Below this sentence is a listing; return exactly its lines from the one with "(goto d s).dStep = d := rfl" to the one with "(goto d s).resLen = s.resLen := rfl", both kept, and nothing more.

BEGIN

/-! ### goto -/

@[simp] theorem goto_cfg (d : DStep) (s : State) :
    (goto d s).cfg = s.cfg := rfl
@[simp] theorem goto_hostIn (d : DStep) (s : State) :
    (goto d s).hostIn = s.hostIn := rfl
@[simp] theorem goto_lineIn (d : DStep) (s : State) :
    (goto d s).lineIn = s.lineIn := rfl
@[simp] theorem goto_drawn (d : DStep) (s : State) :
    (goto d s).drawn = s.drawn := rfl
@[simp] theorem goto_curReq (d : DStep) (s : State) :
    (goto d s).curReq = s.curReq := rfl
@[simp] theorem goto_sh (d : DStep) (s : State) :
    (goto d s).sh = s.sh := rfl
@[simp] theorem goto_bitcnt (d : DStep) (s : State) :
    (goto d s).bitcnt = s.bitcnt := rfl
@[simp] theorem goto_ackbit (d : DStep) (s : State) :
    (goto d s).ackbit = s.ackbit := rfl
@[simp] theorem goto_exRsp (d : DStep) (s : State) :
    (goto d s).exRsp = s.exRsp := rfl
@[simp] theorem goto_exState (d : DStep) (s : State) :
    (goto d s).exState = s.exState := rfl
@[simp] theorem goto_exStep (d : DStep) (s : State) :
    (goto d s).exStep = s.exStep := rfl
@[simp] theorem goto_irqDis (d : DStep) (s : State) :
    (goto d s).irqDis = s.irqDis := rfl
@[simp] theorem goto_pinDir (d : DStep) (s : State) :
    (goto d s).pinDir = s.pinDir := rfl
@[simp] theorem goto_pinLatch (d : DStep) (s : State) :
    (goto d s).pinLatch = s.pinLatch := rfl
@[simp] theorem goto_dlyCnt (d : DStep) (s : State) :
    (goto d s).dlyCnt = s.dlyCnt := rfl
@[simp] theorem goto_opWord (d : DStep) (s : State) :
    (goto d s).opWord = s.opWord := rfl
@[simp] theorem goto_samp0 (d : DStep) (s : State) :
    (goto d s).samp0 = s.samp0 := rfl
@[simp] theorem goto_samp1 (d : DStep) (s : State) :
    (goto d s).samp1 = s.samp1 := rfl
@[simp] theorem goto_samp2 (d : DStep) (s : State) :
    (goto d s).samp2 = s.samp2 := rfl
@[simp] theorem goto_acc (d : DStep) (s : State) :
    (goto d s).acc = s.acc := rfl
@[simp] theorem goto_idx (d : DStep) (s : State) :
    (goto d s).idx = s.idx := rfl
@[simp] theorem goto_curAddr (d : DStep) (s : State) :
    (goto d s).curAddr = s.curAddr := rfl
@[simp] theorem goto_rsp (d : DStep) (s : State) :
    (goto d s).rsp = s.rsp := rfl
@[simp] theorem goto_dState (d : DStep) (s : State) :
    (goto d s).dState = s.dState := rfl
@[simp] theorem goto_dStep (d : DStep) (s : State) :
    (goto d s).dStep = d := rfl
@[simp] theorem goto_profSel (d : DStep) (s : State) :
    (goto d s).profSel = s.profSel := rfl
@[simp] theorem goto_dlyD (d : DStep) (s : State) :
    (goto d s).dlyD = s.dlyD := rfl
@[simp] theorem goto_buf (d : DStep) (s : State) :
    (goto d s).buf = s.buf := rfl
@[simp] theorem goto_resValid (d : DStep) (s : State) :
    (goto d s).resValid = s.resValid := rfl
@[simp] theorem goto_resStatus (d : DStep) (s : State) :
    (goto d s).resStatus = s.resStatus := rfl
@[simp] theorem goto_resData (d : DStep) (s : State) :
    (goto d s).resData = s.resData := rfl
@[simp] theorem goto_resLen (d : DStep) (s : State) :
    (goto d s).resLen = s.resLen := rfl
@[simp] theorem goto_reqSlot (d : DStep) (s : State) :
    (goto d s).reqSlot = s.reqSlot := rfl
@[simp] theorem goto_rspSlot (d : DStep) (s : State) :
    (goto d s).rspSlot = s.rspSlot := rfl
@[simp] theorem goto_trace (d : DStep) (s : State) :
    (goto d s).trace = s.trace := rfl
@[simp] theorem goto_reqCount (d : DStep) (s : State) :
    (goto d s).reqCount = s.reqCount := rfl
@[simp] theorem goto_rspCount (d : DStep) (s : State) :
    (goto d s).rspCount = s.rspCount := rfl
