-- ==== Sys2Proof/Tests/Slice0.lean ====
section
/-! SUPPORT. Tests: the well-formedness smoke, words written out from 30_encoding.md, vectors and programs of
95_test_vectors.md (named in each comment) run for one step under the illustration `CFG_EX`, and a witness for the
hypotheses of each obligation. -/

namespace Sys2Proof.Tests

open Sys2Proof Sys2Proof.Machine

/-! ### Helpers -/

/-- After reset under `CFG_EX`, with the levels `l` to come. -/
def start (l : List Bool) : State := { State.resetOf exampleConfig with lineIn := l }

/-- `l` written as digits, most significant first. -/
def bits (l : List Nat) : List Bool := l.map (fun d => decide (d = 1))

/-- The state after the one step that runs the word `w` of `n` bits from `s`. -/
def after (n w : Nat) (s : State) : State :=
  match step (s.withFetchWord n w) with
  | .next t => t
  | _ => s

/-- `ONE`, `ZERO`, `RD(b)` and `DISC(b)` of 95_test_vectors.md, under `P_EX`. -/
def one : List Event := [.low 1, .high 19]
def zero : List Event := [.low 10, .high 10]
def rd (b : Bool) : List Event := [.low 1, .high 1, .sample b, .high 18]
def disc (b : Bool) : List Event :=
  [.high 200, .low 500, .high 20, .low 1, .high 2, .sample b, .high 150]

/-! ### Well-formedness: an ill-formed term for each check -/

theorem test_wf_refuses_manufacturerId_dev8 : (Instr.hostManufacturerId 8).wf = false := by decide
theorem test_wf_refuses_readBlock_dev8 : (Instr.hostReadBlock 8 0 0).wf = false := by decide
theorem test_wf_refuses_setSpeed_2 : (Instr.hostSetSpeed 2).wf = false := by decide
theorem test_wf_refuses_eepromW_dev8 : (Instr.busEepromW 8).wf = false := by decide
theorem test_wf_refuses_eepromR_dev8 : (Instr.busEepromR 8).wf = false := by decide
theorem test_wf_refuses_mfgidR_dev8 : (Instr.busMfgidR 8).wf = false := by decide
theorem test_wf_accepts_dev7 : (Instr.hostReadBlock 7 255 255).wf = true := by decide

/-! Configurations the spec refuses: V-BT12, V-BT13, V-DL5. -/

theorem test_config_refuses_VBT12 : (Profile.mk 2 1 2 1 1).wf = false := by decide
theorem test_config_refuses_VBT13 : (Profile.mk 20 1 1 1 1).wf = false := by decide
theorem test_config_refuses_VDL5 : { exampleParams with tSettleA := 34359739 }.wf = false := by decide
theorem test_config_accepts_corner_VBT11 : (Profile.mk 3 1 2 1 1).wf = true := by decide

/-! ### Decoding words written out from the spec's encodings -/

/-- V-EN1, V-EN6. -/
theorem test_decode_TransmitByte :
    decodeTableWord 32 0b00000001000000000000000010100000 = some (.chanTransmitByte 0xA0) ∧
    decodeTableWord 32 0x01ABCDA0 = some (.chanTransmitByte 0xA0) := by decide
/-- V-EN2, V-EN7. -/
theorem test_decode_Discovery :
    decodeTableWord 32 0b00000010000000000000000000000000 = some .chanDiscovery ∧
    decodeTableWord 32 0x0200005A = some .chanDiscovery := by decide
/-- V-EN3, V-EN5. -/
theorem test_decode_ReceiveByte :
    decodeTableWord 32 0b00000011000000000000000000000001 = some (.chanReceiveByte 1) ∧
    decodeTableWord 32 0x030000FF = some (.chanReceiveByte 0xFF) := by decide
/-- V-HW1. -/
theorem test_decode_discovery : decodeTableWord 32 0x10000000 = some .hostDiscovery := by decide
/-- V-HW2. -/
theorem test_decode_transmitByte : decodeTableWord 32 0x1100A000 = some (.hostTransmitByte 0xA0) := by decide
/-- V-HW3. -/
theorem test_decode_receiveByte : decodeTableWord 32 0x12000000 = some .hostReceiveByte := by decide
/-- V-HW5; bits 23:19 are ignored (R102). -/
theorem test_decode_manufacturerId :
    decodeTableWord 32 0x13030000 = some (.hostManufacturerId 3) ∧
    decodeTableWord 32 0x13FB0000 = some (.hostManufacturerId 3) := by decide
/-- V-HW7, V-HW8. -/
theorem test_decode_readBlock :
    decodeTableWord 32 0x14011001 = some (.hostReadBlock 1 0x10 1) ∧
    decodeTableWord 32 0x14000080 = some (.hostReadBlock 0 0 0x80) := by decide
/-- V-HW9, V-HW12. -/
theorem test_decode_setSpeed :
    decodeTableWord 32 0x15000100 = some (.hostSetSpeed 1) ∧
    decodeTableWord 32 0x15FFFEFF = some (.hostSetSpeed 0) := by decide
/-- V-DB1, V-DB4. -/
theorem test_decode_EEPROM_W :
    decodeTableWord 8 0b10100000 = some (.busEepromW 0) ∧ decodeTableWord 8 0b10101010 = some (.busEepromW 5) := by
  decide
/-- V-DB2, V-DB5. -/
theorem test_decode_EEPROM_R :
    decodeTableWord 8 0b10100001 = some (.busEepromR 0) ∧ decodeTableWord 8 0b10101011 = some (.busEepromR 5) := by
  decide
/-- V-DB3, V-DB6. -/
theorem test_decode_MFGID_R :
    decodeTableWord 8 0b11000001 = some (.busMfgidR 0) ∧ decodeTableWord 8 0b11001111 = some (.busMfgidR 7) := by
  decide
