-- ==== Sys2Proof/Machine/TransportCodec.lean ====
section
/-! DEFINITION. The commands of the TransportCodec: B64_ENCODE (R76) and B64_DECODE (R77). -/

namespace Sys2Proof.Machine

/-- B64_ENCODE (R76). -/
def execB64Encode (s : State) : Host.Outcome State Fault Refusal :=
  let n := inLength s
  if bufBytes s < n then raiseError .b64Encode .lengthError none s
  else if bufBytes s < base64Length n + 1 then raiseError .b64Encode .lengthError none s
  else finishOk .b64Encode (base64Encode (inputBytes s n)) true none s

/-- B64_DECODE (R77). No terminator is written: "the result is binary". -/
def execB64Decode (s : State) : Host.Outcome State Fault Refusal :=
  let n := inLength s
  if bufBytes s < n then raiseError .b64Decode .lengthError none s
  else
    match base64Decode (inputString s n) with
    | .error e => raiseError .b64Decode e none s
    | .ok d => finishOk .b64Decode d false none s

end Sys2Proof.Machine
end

END

→ **Answer space**
    (goto d s).dStep = d := rfl
@[simp] theorem goto_profSel (d : DStep) (s : State) :
    (goto d s).profSel = s.profSel := rfl
@[simp] theorem goto_dlyD (d : DStep) (s : State) :
    (goto d s).dlyD = s.dlyD := rfl
@[simp] theorem goto_buf (d : DStep) (s : State) :
    (goto d s).buf = s.buf := rfl
@[simp] theorem goto_resValid (d : DStep) (s : State) :
    (goto d s).resValid = s.resValid := rfl
@[simp] theorem goto_resStatus (d : DStep) (s : State) :
    (goto d s).resStatus = s.resStatus := rfl
@[simp] theorem goto_resData (d : DStep) (s : State) :
    (goto d s).resData = s.resData := rfl
@[simp] theorem goto_resLen (d : DStep) (s : State) :
    (goto d s).resLen = s.resLen := rfl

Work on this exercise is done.